Task prompt -
Give again, word for word, every line below from the one that has "rw [pushChar, if_neg hlf, if_neg hcr]" through the one that has "lines.length ≤ m +", both included, and no others.

==== Data provided

/-- `SI` counts the characters the loop passed, modulo its 16 bits (R25, R140). -/
theorem drawChars_si {fsel : FontSel} {F : Font} (hF : F.Facts fsel) {good : List CharCode} {s t : State}
    (h : drawChars F good s = .ok (.ok, t)) : t.work.si = s.work.si + BitVec.ofNat 16 good.length := by
  induction good generalizing s with
  | nil => cases h; exact (BitVec.add_zero _).symm
  | cons ch good ih =>
    obtain ⟨tb, k, -, hlater⟩ := drawChars_cons_ok hF h
    rw [ih hlater, afterChar_si, List.length_cons, BitVec.ofNat_add, BitVec.add_assoc, BitVec.add_comm 1]
    rfl

/-- `DRAW_STRING` in a configured font ends as its loop does (R140). -/
theorem execDrawString_drawChars {x y : Coord} {font : FontSel} {text : List CharCode} {s t : State} {F : Font}
    {st : Status} (hfont : resolveFont s.cfg font = some F)
    (h : drawChars F text (startString x y s) = .ok (st, t)) :
    execDrawString x y font text s = .next (endString (BitVec.ofNat 16 text.length) st t) := by
  rw [execDrawString, drawText, withFont_some (s := startString x y s) hfont, h]
  rfl

/-- Settles O40: the loop draws the good characters (`drawChars_completes`), goes on from that state
(`drawChars_append`) and stops at once at the next one (`drawChars_none`), with `SI` the index (`drawChars_si`). -/
theorem stringAbortsAtFirstMissingGlyph : Obligations.StringAbortsAtFirstMissingGlyph := by
  unfold Obligations.StringAbortsAtFirstMissingGlyph
  intro s x y font F good rest bad hfont hgood hbad
  have hF := resolveFont_facts hfont
  obtain ⟨st, t, hdrawn, hkept, -, hok⟩ := drawChars_completes hF good (startString x y s)
  obtain rfl := hok.2 hgood
  have hstops : drawChars F (good ++ bad :: rest) (startString x y s) = .ok (.notRepresentable, t) :=
    (drawChars_append hF hdrawn (bad :: rest)).trans (drawChars_none hbad rest t)
  have hcount : t.work.si = BitVec.ofNat 16 good.length := (drawChars_si hF hdrawn).trans (BitVec.zero_add _)
  have hrsp : t.rspQ = s.rspQ := hkept.rspQ
  refine ⟨_, _, t.cursor, execDrawString_drawChars hfont hdrawn, ?_, execDrawString_drawChars hfont hstops, rfl, ?_⟩
  · rw [← hrsp]
    rfl
  · rw [← hrsp, ← hcount]
    rfl

end Sys2Proof.Machine
end

section
/-! SUPPORT. The LineBuffer companion (`48_linebuffer_companion.md`): the line ensured before each character, the line
feed, and the head line after padding and after a write, position by position. -/

namespace Sys2Proof.Machine

/-- The line ensured before a character's own rule (R163). -/
theorem ensureLine_eq (lines : List (List CharCode)) :
    ensureLine lines = if lines = [] then [[]] else lines := by
  cases lines <;> rfl

theorem ensureLine_length_le {lines : List (List CharCode)} {m : Nat} (hpos : 1 ≤ m) (hlen : lines.length ≤ m) :
    (ensureLine lines).length ≤ m := by
  cases lines with
  | nil => exact hpos
  | cons l ls => exact hlen

/-! ### What `PushChar` does with each character (R162) -/

theorem LineBuffer.pushChar_lineFeed (lb : LineBuffer) : lb.pushChar lineFeed = lb.feed := rfl

theorem LineBuffer.pushChar_carriageReturn (lb : LineBuffer) :
    lb.pushChar carriageReturn = ⟨ensureLine lb.lines, lb.lenMax, 0⟩ := rfl

theorem LineBuffer.pushChar_other {ch : CharCode} (hlf : ch ≠ lineFeed) (hcr : ch ≠ carriageReturn)
    (lb : LineBuffer) : lb.pushChar ch = lb.write ch := by
  rw [pushChar, if_neg hlf, if_neg hcr]

/-- Evicting the tail once is cutting to `m`, where there is at most one line too many (R164). -/
theorem evictTail_eq_take {lines : List (List CharCode)} {m : Nat} (hlen : lines.length ≤ m + 1) :
    (if m < lines.length then lines.dropLast else lines) = lines.take m := by
  split
  next hover =>
    have hfull : lines.length = m + 1 := Nat.le_antisymm hlen hover
    rw [List.dropLast_eq_take, hfull, Nat.add_sub_cancel]
  next hroom => exact (List.take_of_length_le (Nat.le_of_not_lt hroom)).symm

theorem LineBuffer.feed_eq {lb : LineBuffer} (hlen : (ensureLine lb.lines).length ≤ lb.lenMax) :
    lb.feed = ⟨([] :: ensureLine lb.lines).take lb.lenMax, lb.lenMax, 0⟩ := by
  rw [feed, evictTail_eq_take (Nat.succ_le_succ hlen)]

/-! ### The head line (R166) -/

theorem padLine_length (head : List CharCode) (index : Nat) :
    (padLine head index).length = max head.length index := by
  rw [padLine, List.length_append, List.length_replicate]
  omega

theorem padLine_getElem? (head : List CharCode) (index n : Nat) : (padLine head index)[n]? =
    if n < head.length then head[n]? else if n < index then some padSpace else none := by
  rw [padLine, List.getElem?_append, List.getElem?_replicate]
  split
  next => rfl
  next hn =>
    have hpad : n - head.length < index - head.length ↔ n < index := by omega
    simp only [hpad]

theorem writeAt_length {head : List CharCode} {index : Nat} (hle : index ≤ head.length) (ch : CharCode) :
    (writeAt head index ch).length = max head.length (index + 1) := by
  rw [writeAt]
  split
  · rw [List.length_set]
    omega
  · rw [List.length_append, List.length_singleton]
    omega

theorem writeAt_getElem? {head : List CharCode} {index : Nat} (hle : index ≤ head.length) (ch : CharCode)
    (n : Nat) : (writeAt head index ch)[n]? = if n = index then some ch else head[n]? := by
  rw [writeAt]
  split
  next hlt => rw [List.getElem?_set_of_lt' ch head hlt, if_congr eq_comm rfl rfl]
  next hge =>
    obtain rfl : index = head.length := by omega
    rcases Nat.lt_trichotomy n head.length with hold | rfl | hbeyond
    · rw [List.getElem?_append_left hold, if_neg hold.ne]
    · rw [List.getElem?_concat_length, if_pos rfl]
    · rw [if_neg hbeyond.ne', List.getElem?_eq_none hbeyond.le, List.getElem?_eq_none]
      exact (List.length_append ..).trans_le hbeyond

theorem LineBuffer.write_eq {lb : LineBuffer} {head : List CharCode} {older : List (List CharCode)}
    (h : ensureLine lb.lines = head :: older) (ch : CharCode) : lb.write ch
      = ⟨writeAt (padLine head lb.index) lb.index ch :: older, lb.lenMax, lb.index + 1⟩ := by
  rw [write, h]

/-- Settles O48: `feed_eq`, whose lines `List.take` bounds by `len_max`. -/
theorem lineFeedInsertsAndEvicts : Obligations.LineFeedInsertsAndEvicts := by
  unfold Obligations.LineFeedInsertsAndEvicts
  intro lb hpos hlen
  rw [LineBuffer.pushChar_lineFeed, LineBuffer.feed_eq (ensureLine_length_le hpos hlen), ← ensureLine_eq]
  exact ⟨rfl, rfl, rfl, List.length_take_le _ _⟩

/-- Settles O50: the padded line reaches the cursor, so the write there replaces one position or adds one, and the
positions beside it are the padded line's. -/
theorem characterIsWrittenAtTheCursor : Obligations.CharacterIsWrittenAtTheCursor := by
  unfold Obligations.CharacterIsWrittenAtTheCursor
  intro lb head older ch hlf hcr hlines
  rw [← ensureLine_eq] at hlines
  have hreach : lb.index ≤ (padLine head lb.index).length := by
    rw [padLine_length]
    exact Nat.le_max_right _ _
  refine ⟨_, (LineBuffer.pushChar_other hlf hcr lb).trans (LineBuffer.write_eq hlines ch), ?_, fun n => ?_⟩
  · rw [writeAt_length hreach, padLine_length]
    omega
  · rw [writeAt_getElem? hreach, padLine_getElem?]
    rfl

/-- Settles O49: the lines are the ensured ones. -/
theorem carriageReturnKeepsTheLine : Obligations.CarriageReturnKeepsTheLine := by
  unfold Obligations.CarriageReturnKeepsTheLine
  intro lb
  rw [LineBuffer.pushChar_carriageReturn, ensureLine_eq]

end Sys2Proof.Machine
end

section
/-! SUPPORT. The decoder and the encoder as inverses (`30_encoding.md` R62 to R69), the headers that are illegal, and
the three things a queue can hold at its head. -/

namespace Sys2Proof

/-! ### From a command to its words and back -/

theorem decode_drawGlyph (x y : Coord) (font : FontSel) (ch : CharCode) (q : List Word) :
    decode (headerWord 0x12 font 0 :: positionWord x y :: ch :: q) = .ok (.drawGlyph x y font ch, q) := by
  rw [decode_of_fieldsOk (op := .drawGlyph) (by simp [Op.fieldsOk])]
  simp [decodeOperands]

/-- The count of the header is the length of the text, which fits its 16 bits (R68). -/
theorem decode_drawString (x y : Coord) (font : FontSel) {text : List CharCode} (hlen : text.length ≤ maxText)
    (q : List Word) :
    decode (headerWord 0x13 font (BitVec.ofNat 16 text.length) :: positionWord x y :: (text ++ q))
      = .ok (.drawString x y font text, q) := by
  have hcount : (BitVec.ofNat 16 text.length).toNat = text.length := by
    unfold maxText at hlen
    rw [BitVec.toNat_ofNat]
    omega
  have hwords : hasWords text.length (text ++ q) = true := by
    rw [hasWords_iff, List.length_append]
    omega
  rw [decode_of_fieldsOk (op := .drawString) (by simp [Op.fieldsOk])]
  simp only [decodeOperands, headerArg_headerWord, headerFsel_headerWord, posX_positionWord, posY_positionWord, hcount,
    hwords, if_true, List.take_left, List.drop_left]

theorem decode_snapshot (q : List Word) : decode (headerWord 0x14 0 0 :: q) = .ok (.snapshot, q) := by
  rw [decode_of_fieldsOk (op := .snapshot) (by simp [Op.fieldsOk])]
  rfl

/-- Every well-formed command is decoded from its own words (R62 to R68). -/
theorem decode_encode {i : Instr} (hwf : i.wf = true) (rest : List Word) :
    decode (encode i ++ rest) = .ok (i, rest) := by
  cases i with
  | glyphFor font ch => exact decode_glyphFor font ch rest
  | glyphWidth font ch => exact decode_glyphWidth font ch rest
  | fontHeight font => exact decode_fontHeight font rest
  | clear => exact decode_clear rest
  | setPixel x y on => exact decode_setPixel x y on rest
  | drawGlyph x y font ch => exact decode_drawGlyph x y font ch rest
  | drawString x y font text => exact decode_drawString x y font (of_decide_eq_true hwf) rest
  | snapshot => exact decode_snapshot rest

========

Response -
  rw [pushChar, if_neg hlf, if_neg hcr]

/-- Evicting the tail once is cutting to `m`, where there is at most one line too many (R164). -/
theorem evictTail_eq_take {lines : List (List CharCode)} {m : Nat} (hlen : lines.length ≤ m + 1) :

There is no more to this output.